Stored items
-- ==== Sys2Proof/Syntax.lean ====
section
/-! DEFINITION. The commands: one constructor of `Instr` per row of spec/opcode_table.json, with the
operand records the rows carry. What a row learns from outside the package (a sensor, a received
packet, how a race came out) is an operand of its constructor. -/

namespace Sys2Proof

/-- A request of a function's Halyard mailbox: the value written to `MBX_POST`, the request header
(Table 12.8) and the payload bytes from byte 16 on. -/
structure Req where
  fn      : CtxId
  post    : BitVec 32
  header  : BitVec 128
  payload : List Byte
  deriving DecidableEq, Repr

/-- One routine word presented to one tile (R59 to R62): the context, the logical tile, the TILE slot
word that names recipe, set and arguments, the routine word and the IDX of R62. -/
structure TileOp where
  ctx  : CtxId
  tile : Nat
  sw   : BitVec 128
  rw   : BitVec 64
  idx  : Nat
  deriving DecidableEq, Repr

/-- What the start-up sequence of Table 13.4 meets outside the package's own state: the outcome of
each physical step. -/
structure BootEnv where
  romOk      : Bool           -- step 0x0001 passes
  linkOk     : Bool           -- the PCIe link trains in step 0x0001
  halyardOk  : Bool           -- Halyard starts in step 0x0003
  boardCfg   : BitVec 512     -- BOARD_CFG as read from flash (R509)
  trimOk     : List Bool      -- each Trim controller starts (step 0x0004)
  vddcAck    : List Bool      -- each VDD_C regulator acknowledges (R508)
  trim       : List (List Byte) -- per die, per DVFS step: lowest good voltage code, 0xFF none (R404)
  hbmOk      : Bool           -- step 0x0006 passes
  fillOk     : Bool           -- step 0x0007 passes
  loopsOk    : List (Nat × Nat) -- loops (die, number) that end step 0x0008 in FAULT
  authFail   : Nat            -- failing step of R498; 0 when every step passes
  rxFault    : List (Nat × Nat) -- receive loops that end step 0x000A in FAULT
  deriving DecidableEq, Repr

/-- A cartridge as the package reads it on insertion: its serial, the stored line mapping
(Table 7.10 records of L00 to L31, as the cartridge stores them), its life record and the failing
step of R498 (0: every step passes). -/
structure CartEnv where
  serial   : BitVec 64
  lines    : List (BitVec 128)
  life     : List Byte
  faults   : List (Nat × Nat)   -- loops (die, number) that end its calibration in FAULT
  authFail : Nat
  deriving DecidableEq, Repr

/-- Traffic classes of Table 8.10. -/
inductive TClass where
  | req | rsp | msg | ack | col | mgt
  deriving DecidableEq, Repr

/-- A fabric packet as a router sees it: header fields and payload codewords. -/
structure Packet where
  cls     : TClass
  src     : BitVec 24
  srcCtx  : CtxId
  dst     : BitVec 24
  dstCtx  : CtxId
  key     : BitVec 12
  vc      : Nat            -- virtual channel it arrived in (R317)
  words   : Nat            -- payload codewords
  fecOk   : Bool           -- every codeword decodes (R266)
  lane    : Nat            -- Shroud: sending lane ST0 to ST15 (Table 7.7)
  burst   : Bool           -- Shroud: a training burst in place of the preamble (R280)
  seq     : Nat            -- sequence number of its first payload byte on the lane (R266)
  xfer    : Nat            -- transfer number at the source (R318)
  bytes   : List Byte
  deriving DecidableEq, Repr

/-- An inbound PUT or CSEND, whole or its last part (R78, R331, R337). -/
structure InXfer where
  dstCtx  : CtxId
  srcSta  : BitVec 24
  srcCtx  : CtxId
  xfer    : Nat            -- transfer number at the source
  circuit : Option (BitVec 16)   -- CSEND: its circuit
  dstVa   : BitVec 64
  len     : Nat            -- LEN of the whole transfer
  off     : Nat            -- offset of these bytes
  data    : List Byte
  last    : Bool
  rtoken  : Fin 1024
  cpool   : Nat
  ctake   : Nat
  reef    : Bool           -- reef flag and level of the carrying header (R409)
  level   : BitVec 4
  deriving DecidableEq, Repr

/-- A segment of a collective piece, or the whole piece (R358, R362, R368). `level` is the level it travels on; in the second
phase of ALL_REDUCE the number of levels is added to it. Of a reduction's partials `src` is the sending rank and `part` the position
of the part; of a gathered or broadcast piece both are the rank it comes from; of a ragged piece `part` is the rank it goes to; of
a PERMUTE block `part` is its global index. -/
structure Piece where
  ctx     : CtxId
  hash    : BitVec 64
  seq     : Nat
  op      : Nat
  len     : Nat
  ityp    : Nat
  otyp    : Nat
  arg     : Nat
  crc     : BitVec 32      -- PERMUTE: CRC-32C of the table; else 0
  level   : Nat            -- level of the group it belongs to
  src     : Nat
  part    : Nat
  stamp   : BitVec 128     -- (SHARD_HASH, VSTEP) of the owner (R185)
  data    : List Byte
  srcSta  : BitVec 24
  srcCtx  : CtxId
  reef    : Bool
  rlevel  : BitVec 4
  deriving DecidableEq, Repr

/-- A grant for the next segment of a piece, as it reaches the sender (R358, R368): `rank` is the granting member, `level` and
`part` name the piece as `Piece` does. -/
structure CollGrant where
  ctx     : CtxId
  hash    : BitVec 64
  seq     : Nat
  op      : Nat
  len     : Nat
  ityp    : Nat
  otyp    : Nat
  arg     : Nat
  crc     : BitVec 32
  rank    : Nat
  level   : Nat
  part    : Nat
  srcSta  : BitVec 24
  srcCtx  : CtxId
  deriving DecidableEq, Repr

/-- An acknowledgement of a collective piece whose last byte its receiver has written (R363): `rank` is the receiver, `level` and
`part` name the piece as `Piece` does. -/
structure PieceAck where
  hash  : BitVec 64
  seq   : Nat
  rank  : Nat
  level : Nat
  part  : Nat
  deriving DecidableEq, Repr

/-- A send count of a ragged all-to-all as it reaches a member (R358, R377): the fields of the sender's request (`rank` is the sender,
`level` and `part` 0) and the bytes that it sends here. -/
structure SendCount where
  req : CollGrant
  n   : Nat
  deriving DecidableEq, Repr

/-- A peer's REQ for one line or part of one (R260, R262). -/
structure PeerQ where
  plane   : CtxId
  ctx     : CtxId
  epoch   : BitVec 16      -- teardown epoch of the requesting context (R234)
  key     : BitVec 12
  addr    : BitVec 40
  write   : Bool
  mask    : BitVec 64
  data    : List Byte
  deriving DecidableEq, Repr

/-- A circuit chunk as it arrives (R310, R332). -/
structure Chunk where
  circuit : BitVec 16
  late    : Int            -- ns after the planned phase; negative: before it
  src     : BitVec 24      -- origin: station, context, transfer (R318)
  srcCtx  : CtxId
  xfer    : Nat
  seq     : Nat            -- sequence number of its first byte on the lane (R266)
  bytes   : List Byte
  key     : BitVec 12
  fecOk   : Bool           -- every codeword decodes (R266)
  lane    : Nat            -- Shroud: sending lane ST0 to ST15 (Table 7.7)
  burst   : Bool           -- Shroud: a training burst in place of the preamble (R280)
  deriving DecidableEq, Repr

/-- The fields of a received header codeword (R265, R308, R320, R333, R409). -/
structure Header where
  key     : BitVec 12
  slot    : BitVec 16      -- low bits of the sender's PLAN_SLOT
  delayNs : Nat            -- measured link delay
  ack     : Nat            -- payload bytes that it newly acknowledges, of those this package sent to the peer
  replay  : Option Nat     -- asks for a replay from this byte on of those not acknowledged
  credits : List Nat       -- returned codewords per channel
  reef    : Bool
  level   : BitVec 4
  holds   : List (BitVec 16 × Bool)  -- circuits whose HOLD mark is given
  lane    : Nat            -- Shroud: the lane of this package whose bytes `ack` and `replay` concern
  from_   : Nat            -- Shroud: sending lane ST0 to ST15 (R265)
  deriving DecidableEq, Repr

/-- What an estimator interval reads (R388, Table 10.7): the weighted sum that the factor k multiplies, in W,
and temperatures in whole °C. -/
structure IntervalEnv where
  p1      : Nat
  cdie    : List Nat       -- hottest sensor of each C-die
  hbm     : List Nat       -- each stack
  hertan  : List Nat       -- hottest sensor of each Hertan die
  deriving DecidableEq, Repr

/-- Path-monitor readings of one die for the daily trim (R405), slack in percent of the period. -/
structure TrimEnv where
  slack   : Nat            -- worst slack
  raise   : Nat            -- steps of 2.5 mV that restore it
  ring    : Nat            -- ring-oscillator slack
  deriving DecidableEq, Repr

/-- Interval figures of one port that the fabric hardware measures (Table 8.17), since the last reading of them: the six
STALL_NS, QMAX_MSG, QMEAN_MSG, QMAX_REQ, QMEAN_REQ, FEC_CORR, PREFEC, RX_CDBM and TX_CDBM; last the mean of the pre-FEC error
estimate over 24 h in units of 10^-8 (Table 11.17). -/
structure PortMeas where
  figures : List Nat
  deriving DecidableEq, Repr

/-- Cartridge power restored: the failing step of R498, or 0, and the loops that do not lock, by die and number (log 53). -/
structure PowerEnv where
  authFail : Nat
  faults   : List (Nat × Nat)
  deriving DecidableEq, Repr

/-- What an acknowledgement acknowledges: a transfer by its number, or a piece of a collective (R322, R363). -/
inductive Acked where
  | xfer (n : Nat)
  | piece (a : PieceAck)
  deriving DecidableEq, Repr

/-- What a peer's RSP says beside its data (R262, R340): its key, the epoch of the REQ, and 0 done, 1 refused, 2 uncorrectable. -/
structure RspHead where
  key   : BitVec 12
  epoch : BitVec 16
  kind  : Nat
  deriving DecidableEq, Repr

/-- A SWAP_NOTICE (Table 7.13): tones in kHz by lane, and the slot of the swap where it names one. -/
structure Notice where
  tones : List (Nat × Nat)
  slot  : Option (BitVec 48)
  deriving DecidableEq, Repr

/-- What the wavelength locker reads of a tuned spare (R298): the offset in MHz and the amplitudes of the 32 tones. -/
structure LockerEnv where
  offMhz : Int
  amps   : List Int
  deriving DecidableEq, Repr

- AIM OF THE TASK -
Could you output exactly the lines from the one containing "offMhz : Int" to the end of the entries above, both included, and no others?

- ANSWER TO THIS EXERCISE -
  offMhz : Int
  amps   : List Int
  deriving DecidableEq, Repr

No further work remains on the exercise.